Task goal: What you need to produce from the material below is an exact transcription of the lines from the one with "decode .edges (snapWords params q 2 g.a.ptr)" through the one with "(∀ p, q.phase = .vectors p → p", both included, and no other line.

Excerpted data:
/-- VEC_SEG draws the stepper's pixels from (T(sx), T(syc)) to (T(end X), T(ey)) in the draw target, each clipped by
itself, with the low six bits of syc, and goes on four words further; nothing else changes (R142, R155). The stepper is
the spec's own choice: R154 gives it "from general knowledge, not in source". That a segment is a step of its own is
MODEL'S CHOICE, log entry 1. -/
def Obligations.VectorSegmentDrawsLine : Prop :=
  ∀ (s : State) (q : Pass) (p : Nat) (c : Clip) (ey syc slope sx : Word), s.pass = some q → q.phase = .vectors p →
    s.clip = some c → s.clipLegal →
    let endX : Word := BitVec.ofInt 16 (sx.toNat + slope.toInt * ((ey.toNat : Int) - syc.toNat + 1))
    ∃ t, exec (.vecSeg ey syc slope sx) s = .next t ∧
      t = { s with buf0 := t.buf0, buf1 := t.buf1, pass := some { q with phase := .vectors (p + 4) } } ∧
      ∀ (b : BitVec 1) (px py : Int), t.cell params b px py =
        if b = q.target ∧
            (px, py) ∈ bresenham (pixel params sx) (pixel params syc) (pixel params endX) (pixel params ey) ∧ inside c px py
        then some (colorByte syc) else s.cell params b px py

/-- POLY_HDR starts both edges: A after the header with startX1, B at the secondary pointer with startX2, no segment in
either, the scanline at T(startYColor) and the colour its low six bits (R161; which start X is whose is "the spec's
reading", D9). R160 gives POLY_HDR the whole scan-fill: that the header itself changes the phase alone and leaves the
pulls and the rows to later steps is MODEL'S CHOICE, log entry 14. -/
def Obligations.PolygonHeaderStartsEdges : Prop :=
  ∀ (s : State) (q : Pass) (a : Nat) (ign : BitVec 5) (sec : BitVec 11) (x1 x2 syc : Word), s.pass = some q →
    q.phase = .header a →
    ∃ g : Poly, exec (.polyHdr ign sec x1 x2 syc) s =
        .next { s with pass := some { q with phase := .polygon g .firstA } } ∧
      g.a = ⟨a + 4, x1, none⟩ ∧ g.b = ⟨sec.toNat, x2, none⟩ ∧ g.y = pixel params syc ∧
      g.color.toNat = syc.toNat % 64

/-- EDGE_SEG loads slope and endY into the edge that pulls, moves its pointer two words and does not change its X; after
A's first pull B pulls, after B's pull a row is filled, after a later pull of A edge B steps (R165, R167, R168). That the
loop of R160 is cut at the edge pairs is MODEL'S CHOICE, log entry 14. -/
def Obligations.EdgeSegmentLoads : Prop :=
  ∀ (s : State) (q : Pass) (g : Poly) (stage : PolyPhase) (slope endY : Word), s.pass = some q →
    q.phase = .polygon g stage →
    let loaded (e : Edge) : Edge := { ptr := e.ptr + 2, x := e.x, seg := some { slope := slope, endY := endY } }
    let onward (ph : Phase) : State := { s with pass := some { q with phase := ph } }
    (stage = .firstA → exec (.edgeSeg slope endY) s = .next (onward (.polygon { g with a := loaded g.a } .firstB))) ∧
    (stage = .firstB → exec (.edgeSeg slope endY) s = .next (onward (.polygon { g with b := loaded g.b } .row))) ∧
    (stage = .pullB → exec (.edgeSeg slope endY) s = .next (onward (.polygon { g with b := loaded g.b } .row))) ∧
    (stage = .pullA → exec (.edgeSeg slope endY) s = .next (onward (stepB params { g with a := loaded g.a })))

/-- The scanline step of the edges: an edge whose segment has ended pulls and its X is not advanced; otherwise X
advances by the slope; A steps before B (R168). That a pull is left to the next record is MODEL'S CHOICE, log entry 14. -/
def Obligations.EdgeStepRule : Prop :=
  ∀ (P : Params) (g : Poly) (sa sb : Segment), g.a.seg = some sa → g.b.seg = some sb →
    let a' := { g.a with x := advanceX g.a.x sa.slope }
    let b' := { g.b with x := advanceX g.b.x sb.slope }
    (g.y > pixel P sa.endY → stepA P g = .polygon g .pullA) ∧
    (g.y ≤ pixel P sa.endY → g.y > pixel P sb.endY → stepA P g = .polygon { g with a := a' } .pullB) ∧
    (g.y ≤ pixel P sa.endY → g.y ≤ pixel P sb.endY → stepA P g = .polygon { g with a := a', b := b' } .row) ∧
    (g.y > pixel P sb.endY → stepB P g = .polygon g .pullB) ∧
    (g.y ≤ pixel P sb.endY → stepB P g = .polygon { g with b := b' } .row)

/-- The row fill under both clip modes: the cells of the draw target in row y, left end excluded, get the colour; a row
outside the vertical clip range draws nothing but is stepped; before any SET_CLIP it is CLIP_UNSET (R169, R171). That a
row with the steps up to the next pull is one step (R160, R168) is MODEL'S CHOICE, log entry 14; that the fault ends the
pass whether or not its reason is new (R109, R270) is log entry 5. -/
def Obligations.RowFillBothModes : Prop :=
  ∀ (P : Params) (s : State) (q : Pass) (g : Poly),
    (s.clip = none → fillRow P s q g = { s with faults := addFault s.faults .clipUnset, pass := none }) ∧
    ∀ c, s.clip = some c → c.legal P = true →
      let lo := min (pixel P g.a.x) (pixel P g.b.x)
      let hi := max (pixel P g.a.x) (pixel P g.b.x)
      let t := fillRow P s q g
      t = { s with buf0 := t.buf0, buf1 := t.buf1,
                   pass := some { q with phase := stepA P { g with y := g.y + 1 } } } ∧
      (P.polyHClipMode = .clamp → ∀ (b : BitVec 1) (x y : Int), t.cell P b x y =
        if b = q.target ∧ y = g.y ∧ c.ymin ≤ y ∧ y ≤ c.ymax ∧ max lo c.xmin < x ∧ x ≤ min hi c.xmax
        then some (g.color.setWidth 8) else s.cell P b x y) ∧
      (P.polyHClipMode = .perPixel → ∀ (b : BitVec 1) (x y : Int), t.cell P b x y =
        if b = q.target ∧ y = g.y ∧ lo < x ∧ x ≤ hi ∧ inside c x y
        then some (g.color.setWidth 8) else s.cell P b x y)

/-- A point or a segment before any SET_CLIP records CLIP_UNSET and ends the pass; no cell is written (R109, R191). That
the pass ends whether or not its reason is new (R109, R270, against R101's "if faults changed") is the model's reading, log
entry 5. -/
def Obligations.DrawingNeedsClip : Prop :=
  ∀ (s : State) (q : Pass) (p : Nat) (x yc ey syc slope sx : Word), s.pass = some q → s.clip = none →
    let after := { s with faults := addFault s.faults .clipUnset, pass := none }
    (q.phase = .points p → exec (.ptPair x yc) s = .next after) ∧
    (q.phase = .vectors p → exec (.vecSeg ey syc slope sx) s = .next after)

/-! ### The step -/

/-- While a pass is in progress, the words of the snapshot at the record pointer of the list being read are decoded and
a step is exec of the record they are; otherwise it fills a row of the polygon. R12 makes a pass atomic: that a step inside
one is one record is MODEL'S CHOICE, log entry 1, and that a row fill is one step is MODEL'S CHOICE, log entry 14. -/
def Obligations.StepRunsDecodedRecord : Prop :=
  ∀ (s : State) (q : Pass) (i : Instr) (rest : List Word), s.pass = some q →
    (q.phase = .table → q.i < 2047 → decode .table (snapWords params q 1 q.i) = .ok (i, rest) → step s = exec i s) ∧
    (∀ p, q.phase = .points p → decode .points (snapWords params q 2 p) = .ok (i, rest) → step s = exec i s) ∧
    (∀ p, q.phase = .vectors p → decode .vectors (snapWords params q 4 p) = .ok (i, rest) → step s = exec i s) ∧
    (∀ a, q.phase = .header a → decode .header (snapWords params q 4 a) = .ok (i, rest) → step s = exec i s) ∧
    (∀ g stage, q.phase = .polygon g stage → stage = .firstA ∨ stage = .pullA →
      decode .edges (snapWords params q 2 g.a.ptr) = .ok (i, rest) → step s = exec i s) ∧
    (∀ g stage, q.phase = .polygon g stage → stage = .firstB ∨ stage = .pullB →
      decode .edges (snapWords params q 2 g.b.ptr) = .ok (i, rest) → step s = exec i s) ∧
    (∀ g, q.phase = .polygon g .row → step s = .next (fillRow params s q g))

/-- Between passes a step takes the host's next operation; with none to come the block idles (R12, R284). -/
def Obligations.StepTakesHostOperation : Prop :=
  ∀ s : State, s.pass = none →
    (s.pending = [] → step s = .next s) ∧
    ∀ op rest, s.pending = op :: rest → step s = exec op { s with pending := rest }

/-- A record that does not fit below index 2048 ends its list as its terminator would, drawing nothing; a terminator
word in bound is found first (R53). That the list's end is one step is MODEL'S CHOICE, log entry 1. -/
def Obligations.RecordsEndAtBound : Prop :=
  ∀ (s : State) (q : Pass), s.pass = some q →
    let word := Store.read 0#16 q.snap
    let after := { s with pass := some { q with i := q.i + 1, phase := .table } }
    (∀ p, q.phase = .points p → 2048 ≤ p + 1 → step s = .next after) ∧
    (∀ p, q.phase = .vectors p → 2048 ≤ p + 3 → step s = .next after) ∧
    (∀ p, q.phase = .points p → p < 2048 → word p = 0xFFFF#16 → step s = .next after) ∧
    (∀ p, q.phase = .vectors p → p < 2048 → word p = 0xFFFF#16 → step s = .next after) ∧
    (∀ a, q.phase = .header a → 2048 ≤ a + 3 → step s = .next after) ∧
    (∀ g stage, q.phase = .polygon g stage → stage = .firstA ∨ stage = .pullA → 2048 ≤ g.a.ptr + 1 →
      step s = .next after) ∧
    (∀ g stage, q.phase = .polygon g stage → stage = .firstB ∨ stage = .pullB → 2048 ≤ g.b.ptr + 1 →
      step s = .next after)

/-- What a pass does next does not depend on any command word at or above index 2048: none is read (R53). -/
def Obligations.NoWordAboveBoundIsRead : Prop :=
  ∀ (q : Pass) (snap' : Store Word),
    (∀ k, k < 2048 → Store.read 0#16 q.snap k = Store.read 0#16 snap' k) →
    nextTurn params q = nextTurn params { q with snap := snap' }

/-- The walker stops at the cap of 2047 entries without a fault (R101). That this is a step of its own is MODEL'S CHOICE,
log entry 1. -/
def Obligations.WalkerStopsAtCap : Prop :=
  ∀ (s : State) (q : Pass), s.pass = some q → q.phase = .table → 2047 ≤ q.i →
    step s = .next { s with pass := none }

/-! ### TRIGGER_RUN -/

/-- A pass before `bufsel` holds a value records BUFSEL_UNSET and does nothing else (R100). -/
def Obligations.TriggerNeedsBufsel : Prop :=
  ∀ s : State, s.pass = none → s.bufsel = none →
    exec .triggerRun s = .next { s with faults := addFault s.faults .bufselUnset }

/-- An object table whose first word is the terminator leaves the whole state as it was (R103, E4). -/
def Obligations.EmptyTableDrawsNothing : Prop :=
  ∀ (s : State) (v : BitVec 1), s.pass = none → s.bufsel = some v → s.cmdWord 0 = 0xFFFF#16 →
    exec .triggerRun s = .next s

/-- Every pass terminates, within its one atomic operation; it changes no cell of the display target and nothing but
the draw target and the fault set (R100, R110, R197). -/
def Obligations.TriggerRunCompletes : Prop :=
  ∀ (s : State) (v : BitVec 1), s.pass = none → s.bufsel = some v →
    ∃ t, exec .triggerRun s = .next t ∧ t.buf (displayIndex params v) = s.buf (displayIndex params v) ∧
      t = { s with buf0 := t.buf0, buf1 := t.buf1, faults := t.faults }

/-- The record-by-record pass of the machine is the pseudocode of Walk, PointList, VectorList, Polygon, Pull and Step
run from the start (R101, R120, R140, R160, R165, R168). Both end a pass at a fault whose reason the set already holds
(R109, R270), where R101 tests "if faults changed": the model's reading, log entry 5. -/
def Obligations.TriggerRunIsWalk : Prop :=
  ∀ (s : State) (v : BitVec 1) (c : Clip), s.pass = none → s.bufsel = some v → s.clip = some c →
    exec .triggerRun s = .next (wholePass params s v c)

/-- A pass before any SET_CLIP writes no cell of either buffer (R109, R191). -/
def Obligations.UnclippedPassWritesNothing : Prop :=
  ∀ s t : State, s.clip = none → exec .triggerRun s = .next t →
    t = { s with faults := t.faults } ∧
      ∀ f ∈ t.faults, f ∈ s.faults ∨ f = .clipUnset ∨ f = .bufselUnset ∨ ∃ i w, f = .reservedObjectType i w

/-- A pass records at most one fault (R274). -/
def Obligations.PassRecordsOneFault : Prop :=
  ∀ s t : State, exec .triggerRun s = .next t → t.faults = s.faults ∨ ∃ f, t.faults = addFault s.faults f

/-- A step of a pass writes only the draw target, the fault set and the pass itself: the display target keeps every
cell (R104, R197). The steps inside a pass are MODEL'S CHOICE, log entries 1 and 14. -/
def Obligations.PassStepKeepsDisplayTarget : Prop :=
  ∀ (s t : State) (q : Pass), s.pass = some q → step s = .next t →
    t.buf (~~~q.target) = s.buf (~~~q.target) ∧
      t = { s with buf0 := t.buf0, buf1 := t.buf1, faults := t.faults, pass := t.pass } ∧
      ∀ q', t.pass = some q' → q'.target = q.target ∧ q'.snap = q.snap

/-! ### The canvas buffer's host operations -/

/-- CLEAR_BUFFER writes 0 to every cell of the buffer named, whatever the clip rectangle, and nothing else; any other
operand is BAD_OPERAND (R190). -/
def Obligations.ClearBufferZeroFills : Prop :=
  ∀ (s : State) (which : Int), s.pass = none →
    (which = 0 ∨ which = 1 → ∃ t, exec (.clearBuffer which) s = .next t ∧
      (∀ x y : Int, 0 ≤ x → x ≤ 255 → 0 ≤ y → y ≤ 255 → t.cell params (BitVec.ofInt 1 which) x y = some 0#8) ∧
      t.buf (~~~BitVec.ofInt 1 which) = s.buf (~~~BitVec.ofInt 1 which) ∧
      t = { s with buf0 := t.buf0, buf1 := t.buf1 }) ∧
    (which ≠ 0 → which ≠ 1 → exec (.clearBuffer which) s = .refused .badOperand)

Exercise response:
      decode .edges (snapWords params q 2 g.a.ptr) = .ok (i, rest) → step s = exec i s) ∧
    (∀ g stage, q.phase = .polygon g stage → stage = .firstB ∨ stage = .pullB →
      decode .edges (snapWords params q 2 g.b.ptr) = .ok (i, rest) → step s = exec i s) ∧
    (∀ g, q.phase = .polygon g .row → step s = .next (fillRow params s q g))

/-- Between passes a step takes the host's next operation; with none to come the block idles (R12, R284). -/
def Obligations.StepTakesHostOperation : Prop :=
  ∀ s : State, s.pass = none →
    (s.pending = [] → step s = .next s) ∧
    ∀ op rest, s.pending = op :: rest → step s = exec op { s with pending := rest }

/-- A record that does not fit below index 2048 ends its list as its terminator would, drawing nothing; a terminator
word in bound is found first (R53). That the list's end is one step is MODEL'S CHOICE, log entry 1. -/
def Obligations.RecordsEndAtBound : Prop :=
  ∀ (s : State) (q : Pass), s.pass = some q →
    let word := Store.read 0#16 q.snap
    let after := { s with pass := some { q with i := q.i + 1, phase := .table } }
    (∀ p, q.phase = .points p → 2048 ≤ p + 1 → step s = .next after) ∧
    (∀ p, q.phase = .vectors p → 2048 ≤ p + 3 → step s = .next after) ∧
    (∀ p, q.phase = .points p → p < 2048 → word p = 0xFFFF#16 → step s = .next after) ∧
    (∀ p, q.phase = .vectors p → p < 2048 → word p = 0xFFFF#16 → step s = .next after) ∧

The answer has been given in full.